Search partial URL

Hello,

I have a problem searching partial URLs in a text field. I'm using a a word_delimiter filter to split possible URLs. Here is the mappings:

{  
    "settings":{  
        "analysis":{  
            "filter":{  
                "my_word_delimiter":{  
                    "type":"word_delimiter",
                    "catenate_words":false,
                    "catenate_numbers":false,
                    "split_on_numerics":false,
                    "split_on_case_change":false
                },
                "english_possessive_stemmer":{  
                    "type":"stemmer",
                    "name":"possessive_english"
                },
                "english_stop":{  
                    "type":"stop",
                    "stopwords":"_english_"
                },
                "english_plural_stemmer":{  
                    "type":"stemmer",
                    "name":"minimal_english"
                }
            },
            "analyzer":{  
                "custom_analyzer":{  
                    "tokenizer": "whitespace",
                    "filter":[  
                    	"my_word_delimiter",
                        "lowercase",
                        "english_possessive_stemmer", "english_plural_stemmer", 
                        "english_stop"
                    ]
                }
            }
        }
    },
    "mappings": {
    	"test": {
    		"properties": {
    			"body": {
    				"type": "text",
    				"analyzer": "custom_analyzer"
    			}
    		}
    	}
    }
}

When running a search or aggregating data this leads to unexpected results.
Let's consider the following document:

{
    "body": "www.google.co.uk hello com"
}

It generates 6 tokens: www, google, co, uk hello, com.

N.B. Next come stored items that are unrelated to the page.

theorem test_I7_incMem :
    let t := stepState { romState [0x34] with h := 0xC1, wram := [(0x100, 0xFF)] }
    t.wram = [] ∧ t.f = 0xA0 ∧ t.cycles = 8 := by decide

theorem test_I8_incMem_rom :
    let s := { State.reset with rom := [(0, 0x34), (0x1234, 0x0F)], h := 0x12, l := 0x34 }
    (stepState s).rom = s.rom ∧ (stepState s).f = 0x20 := by decide

theorem test_D1v_decB :
    let t := stepState { romState [0x05] with b := 0x00 }
    t.b = 0xFF ∧ t.f = 0x60 ∧ t.cycles = 4 := by decide

theorem test_D2v_decC :
    let t := stepState { romState [0x0D] with c := 0x01 }
    t.c = 0x00 ∧ t.f = 0xC0 ∧ t.cycles = 4 := by decide

theorem test_D3v_decD :
    let t := stepState { romState [0x15] with d := 0x80, f := 0x10 }
    t.d = 0x7F ∧ t.f = 0x70 ∧ t.cycles = 4 := by decide

theorem test_D4v_decE :
    let t := stepState { romState [0x1D] with e := 0x21, f := 0xA0 }
    t.e = 0x20 ∧ t.f = 0x40 ∧ t.cycles = 4 := by decide

theorem test_D5v_decH :
    let t := stepState { romState [0x25] with h := 0x10 }
    t.h = 0x0F ∧ t.f = 0x60 ∧ t.cycles = 4 := by decide

theorem test_D6v_decL :
    let t := stepState { romState [0x2D] with l := 0x02 }
    t.l = 0x01 ∧ t.f = 0x40 ∧ t.cycles = 4 := by decide

theorem test_D7v_decA :
    let t := stepState { romState [0x3D] with a := 0xF0 }
    t.a = 0xEF ∧ t.f = 0x60 ∧ t.cycles = 4 := by decide

theorem test_D8v_decMem :
    let t := stepState { romState [0x35] with h := 0x80 }
    t.vram = [(0, 0xFF)] ∧ t.f = 0x60 ∧ t.cycles = 8 := by decide

theorem test_D9v_decMem_oam_tail :
    let t := stepState { romState [0x35] with h := 0xFE, l := 0xA5 }
    t.oam = [] ∧ t.f = 0x60 ∧ t.cycles = 8 := by decide

/-! 16-bit INC, DEC and ADD (W, A). -/

theorem test_W1_incBc :
    let t := stepState { romState [0x03] with c := 0xFF, f := 0x90 }
    t.reg16 .bc = 0x0100 ∧ t.f = 0x90 ∧ t.cycles = 8 := by decide

theorem test_W2_incDe :
    let t := stepState { romState [0x13] with d := 0xFF, e := 0xFF }
    t.reg16 .de = 0x0000 ∧ t.f = 0x00 ∧ t.cycles = 8 := by decide

theorem test_W3_incHl :
    let t := stepState { romState [0x23] with h := 0x7F, l := 0xFF }
    t.reg16 .hl = 0x8000 ∧ t.f = 0x00 ∧ t.cycles = 8 := by decide

theorem test_W4_incSp :
    let t := stepState { romState [0x33] with sp := 0xFFFF }
    t.sp = 0x0000 ∧ t.f = 0x00 ∧ t.cycles = 8 := by decide

theorem test_W5_decBc :
    let t := stepState (romState [0x0B])
    t.reg16 .bc = 0xFFFF ∧ t.f = 0x00 ∧ t.cycles = 8 := by decide

theorem test_W6_decDe :
    let t := stepState { romState [0x1B] with d := 0x01 }
    t.reg16 .de = 0x00FF ∧ t.f = 0x00 ∧ t.cycles = 8 := by decide

theorem test_W7_decHl :
    let t := stepState { romState [0x2B] with l := 0x01, f := 0x70 }
    t.reg16 .hl = 0x0000 ∧ t.f = 0x70 ∧ t.cycles = 8 := by decide

theorem test_W8_decSp :
    let t := stepState { romState [0x3B] with sp := 0x8000 }
    t.sp = 0x7FFF ∧ t.f = 0x00 ∧ t.cycles = 8 := by decide

theorem test_A1_addBc :
    let t := stepState { romState [0x09] with h := 0x0F, l := 0xFF, c := 0x01, f := 0x40 }
    t.reg16 .hl = 0x1000 ∧ t.f = 0x20 ∧ t.cycles = 8 := by decide

theorem test_S10_addBc :
    let t := stepState { romState [0x09] with h := 0x80, b := 0x80 }
    t.reg16 .hl = 0x0000 ∧ t.f = 0x10 ∧ t.cycles = 8 := by decide

theorem test_A2_addDe :
    let t := stepState { romState [0x19] with h := 0xFF, l := 0xFF, e := 0x01 }
    t.reg16 .hl = 0x0000 ∧ t.f = 0x30 ∧ t.cycles = 8 := by decide

theorem test_A3_addDe :
    let t := stepState { romState [0x19] with h := 0x12, l := 0x34, d := 0x11, e := 0x11, f := 0x80 }
    t.reg16 .hl = 0x2345 ∧ t.f = 0x80 ∧ t.cycles = 8 := by decide

theorem test_A4_addHl :
    let t := stepState { romState [0x29] with h := 0x88 }
    t.reg16 .hl = 0x1000 ∧ t.f = 0x30 ∧ t.cycles = 8 := by decide

theorem test_A5_addHl :
    let t := stepState { romState [0x29] with h := 0x40 }
    t.reg16 .hl = 0x8000 ∧ t.f = 0x00 ∧ t.cycles = 8 := by decide

theorem test_A6_addSp :
    let t := stepState { romState [0x39] with h := 0xF0, sp := 0x1000, f := 0xF0 }
    t.reg16 .hl = 0x0000 ∧ t.f = 0x90 ∧ t.cycles = 8 := by decide

/-! Rotates (T). -/

theorem test_T1_rlca :
    let t := stepState { romState [0x07] with a := 0x00, f := 0xF0 }
    t.a = 0x00 ∧ t.f = 0x00 ∧ t.cycles = 4 := by decide

theorem test_T3_rlca :
    let t := stepState { romState [0x07] with a := 0x85 }
    t.a = 0x0B ∧ t.f = 0x10 ∧ t.cycles = 4 := by decide

theorem test_T6_rrca :
    let t := stepState { romState [0x0F] with a := 0x01 }
    t.a = 0x80 ∧ t.f = 0x10 ∧ t.cycles = 4 := by decide

theorem test_T8_rrca :
    let t := stepState { romState [0x0F] with a := 0xFE, f := 0x10 }
    t.a = 0x7F ∧ t.f = 0x00 ∧ t.cycles = 4 := by decide

/-! Loads (L, S8). -/

theorem test_L1_ldBc :
    let t := stepState { romState [0x01, 0x34, 0x12] with f := 0xF0 }
    t.reg16 .bc = 0x1234 ∧ t.pc = 3 ∧ t.f = 0xF0 ∧ t.cycles = 12 := by decide

theorem test_L2_ldDe :
    let t := stepState (romState [0x11, 0x00, 0xC0])
    t.reg16 .de = 0xC000 ∧ t.pc = 3 ∧ t.cycles = 12 := by decide

theorem test_L3_ldHl :
    let t := stepState (romState [0x21, 0xFF, 0xFF])
    t.reg16 .hl = 0xFFFF ∧ t.pc = 3 ∧ t.cycles = 12 := by decide

theorem test_L4_ldSp :
    let t := stepState (romState [0x31, 0xFE, 0xFF])
    t.sp = 0xFFFE ∧ t.pc = 3 ∧ t.cycles = 12 := by decide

If an user searches "google.com", ES returns the document above. Even if it is technically correct, that is what you don't expect.

So I was thinking to implement a filter to parse URLs.
The filter is supposed to generate the following tokens for the token "www.google.co.uk": www.google.co.uk (original), google.co.uk, google.
Then at query time, I would a simple analyser that doesn't tokenise data. So if the user searches "google" or "google.co.uk", he will get proper results.

What do you think?

This topic was automatically closed 28 days after the last reply. New replies are no longer allowed.